/-- The byte of an instruction-register write begins with the opcode of the instruction it decodes to (R72). -/
theorem decodeIr_opcode (db : Byte) : db.toNat / 2 ^ (decodeIr db).fieldBits = (decodeIr db).opcode := by
  have hlt := db.isLt
  obtain h | ⟨hlo, hhi⟩ | ⟨hlo, hhi⟩ | ⟨hlo, hhi⟩ | ⟨hlo, hhi⟩ | ⟨hlo, hhi⟩ | ⟨hlo, hhi⟩ | h | h :
      128 ≤ db.toNat ∨ (64 ≤ db.toNat ∧ db.toNat < 128) ∨ (32 ≤ db.toNat ∧ db.toNat < 64) ∨
      (16 ≤ db.toNat ∧ db.toNat < 32) ∨ (8 ≤ db.toNat ∧ db.toNat < 16) ∨ (4 ≤ db.toNat ∧ db.toNat < 8) ∨
      (2 ≤ db.toNat ∧ db.toNat < 4) ∨ db.toNat = 1 ∨ db.toNat = 0 := by omega
  · rw [decodeIr_setDdramAddr db h, Instr.fieldBits, Instr.opcode]; omega
  · rw [decodeIr_setCgramAddr db hlo hhi, Instr.fieldBits, Instr.opcode]; omega
  · rw [decodeIr_functionSet db hlo hhi, Instr.fieldBits, Instr.opcode]; omega
  · rw [decodeIr_cursorControl db hlo hhi, Instr.fieldBits, Instr.opcode]; omega
  · rw [decodeIr_displayControl db hlo hhi, Instr.fieldBits, Instr.opcode]; omega
  · rw [decodeIr_entryModeSet db hlo hhi, Instr.fieldBits, Instr.opcode]; omega
  · rw [decodeIr_returnHome db hlo hhi, Instr.fieldBits, Instr.opcode]; omega
  · rw [decodeIr_clear db h, h]; rfl
  · rw [decodeIr_illegal db h, h]; rfl

/-- Every word belongs to the row of the instruction it decodes to. -/
theorem decode_row_accepts (t : Transaction) : (decode t).row.accepts t.pack = true := by
  rw [Instr.row_accepts_iff, Transaction.pack_toNat]
  have hlt := t.db.isLt
  obtain ⟨rs, rw, db⟩ := t
  rcases rs with _ | _ <;> rcases rw with _ | _ <;> simp only [decode, Bool.toNat_true, Bool.toNat_false]
  · simpa using decodeIr_opcode db
  all_goals rw [Instr.fieldBits, Instr.opcode]; omega

/-- No two rows agree on the bits that both of them fix. -/
theorem opcodeTable_rows_conflict :
    ∀ r ∈ opcodeTable, ∀ q ∈ opcodeTable, r.pattern &&& q.mask = q.pattern &&& r.mask → r = q := by
  decide

/-- A word belongs to at most one row. -/
theorem OpcodeRow.eq_of_accepts {r q : OpcodeRow} {w : Word} (hr : r ∈ opcodeTable) (hq : q ∈ opcodeTable)
    (hrw : r.accepts w = true) (hqw : q.accepts w = true) : r = q := by
  apply opcodeTable_rows_conflict r hr q hq
  rw [← beq_iff_eq.mp hrw, ← beq_iff_eq.mp hqw, BitVec.and_assoc, BitVec.and_assoc, BitVec.and_comm r.mask]

/-- ILLEGAL has all ten bits for its opcode, and they are zero (R77). -/
theorem decode_eq_illegal_iff (t : Transaction) :
    decode t = .illegal ↔ t.rs = false ∧ t.rw = false ∧ t.db = 0x00 := by
  constructor
  · intro h
    have hword : t.pack.toNat / 2 ^ 0 = 0 := (Instr.row_accepts_iff .illegal _).mp (h ▸ decode_row_accepts t)
    rw [Transaction.pack_toNat, Nat.pow_zero, Nat.div_one] at hword
    obtain ⟨⟨hrs, hrw⟩, hdb⟩ : (t.rs.toNat = 0 ∧ t.rw.toNat = 0) ∧ t.db.toNat = 0 := by omega
    exact ⟨Bool.toNat_eq_zero.mp hrs, Bool.toNat_eq_zero.mp hrw, BitVec.eq_of_toNat_eq hdb⟩
  · rintro ⟨hrs, hrw, hdb⟩
    rw [decode_instructionWrite t hrs hrw, hdb]
    rfl

end Sys2Proof

namespace Sys2Proof.Machine

/-- Settles O4: the row is that of the decoded instruction, and two rows that accept one word are the same row. -/
theorem everyWordHasExactlyOneRow : Obligations.EveryWordHasExactlyOneRow := by
  refine ⟨fun t => ⟨decode_eq_illegal_iff t, (decode t).row, (decode t).row_mem, decode_row_accepts t, rfl, ?_⟩,
    exec_illegal_eq, exec_readBusy_eq⟩
  intro q hq hacc
  exact OpcodeRow.eq_of_accepts hq (decode t).row_mem hacc (decode_row_accepts t)

end Sys2Proof.Machine

/-! ## The addressing engine

The pointer and the table entries as signed moves modulo 80 (spec/40_addressing_engine.md). -/

namespace Sys2Proof.Machine

/-! ### The window follows the pointer (R102) -/

/-- Two numbers that move by the same amount modulo 80 keep their distance modulo 80. -/
theorem mod80_sub_mod80_add (a b d : Int) :
    mod80 ((mod80 (a + d) : Int) - mod80 (b + d)) = mod80 (a - b) := by
  unfold mod80; omega

/-- The pointer after a data transaction, as the signed move ID gives. -/
theorem Block.after_data_AP_stepBy (k : Block) (i : Instr) (hi : i = .readData ∨ ∃ v, i = .writeData v) :
    (k.after i).AP = mod80 ((k.AP : Int) + stepBy k.ID) := by
  rw [(Block.after_data k i hi).1, mod80_stepBy]

/-- A table entry after a data transaction with SH set, as the same signed move. -/
theorem Block.after_data_entry_stepBy (k : Block) (i : Instr) (hi : i = .readData ∨ ∃ v, i = .writeData v)
    (hsh : k.SH = true) (x : Nat) : (k.after i).RWT.entry x = mod80 ((k.RWT.entry x : Int) + stepBy k.ID) := by
  rw [(Block.after_data k i hi).2, if_pos hsh, Rwt.entry_map, mod80_stepBy]

/-- Settles O16: the pointer and, with SH set, every table entry move by the one amount `stepBy ID`, which cancels in their
difference. -/
theorem windowFollowsThePointer : Obligations.WindowFollowsThePointer := by
  intro i s hi
  obtain ⟨r, hr⟩ := exec_eq_complete_after i s
  have hap := s.block.after_data_AP_stepBy i hi
  refine ⟨_, hr, hap, fun hsh => ?_, fun hsh x => ?_⟩
  · rw [State.complete_block, (Block.after_data s.block i hi).2, hsh, if_neg Bool.false_ne_true]
  · have hentry := s.block.after_data_entry_stepBy i hi hsh x
    refine ⟨hentry, ?_⟩
    rw [State.complete_block, hap, hentry]
    exact mod80_sub_mod80_add ..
────────────────────
REQUIRED WORK: Beginning with the top line of the data above, output every line exactly until the one that contains "obtain h | ⟨hlo, hhi⟩", and include that one too.

ANSWER:
/-- The byte of an instruction-register write begins with the opcode of the instruction it decodes to (R72). -/
theorem decodeIr_opcode (db : Byte) : db.toNat / 2 ^ (decodeIr db).fieldBits = (decodeIr db).opcode := by
  have hlt := db.isLt
  obtain h | ⟨hlo, hhi⟩ | ⟨hlo, hhi⟩ | ⟨hlo, hhi⟩ | ⟨hlo, hhi⟩ | ⟨hlo, hhi⟩ | ⟨hlo, hhi⟩ | h | h :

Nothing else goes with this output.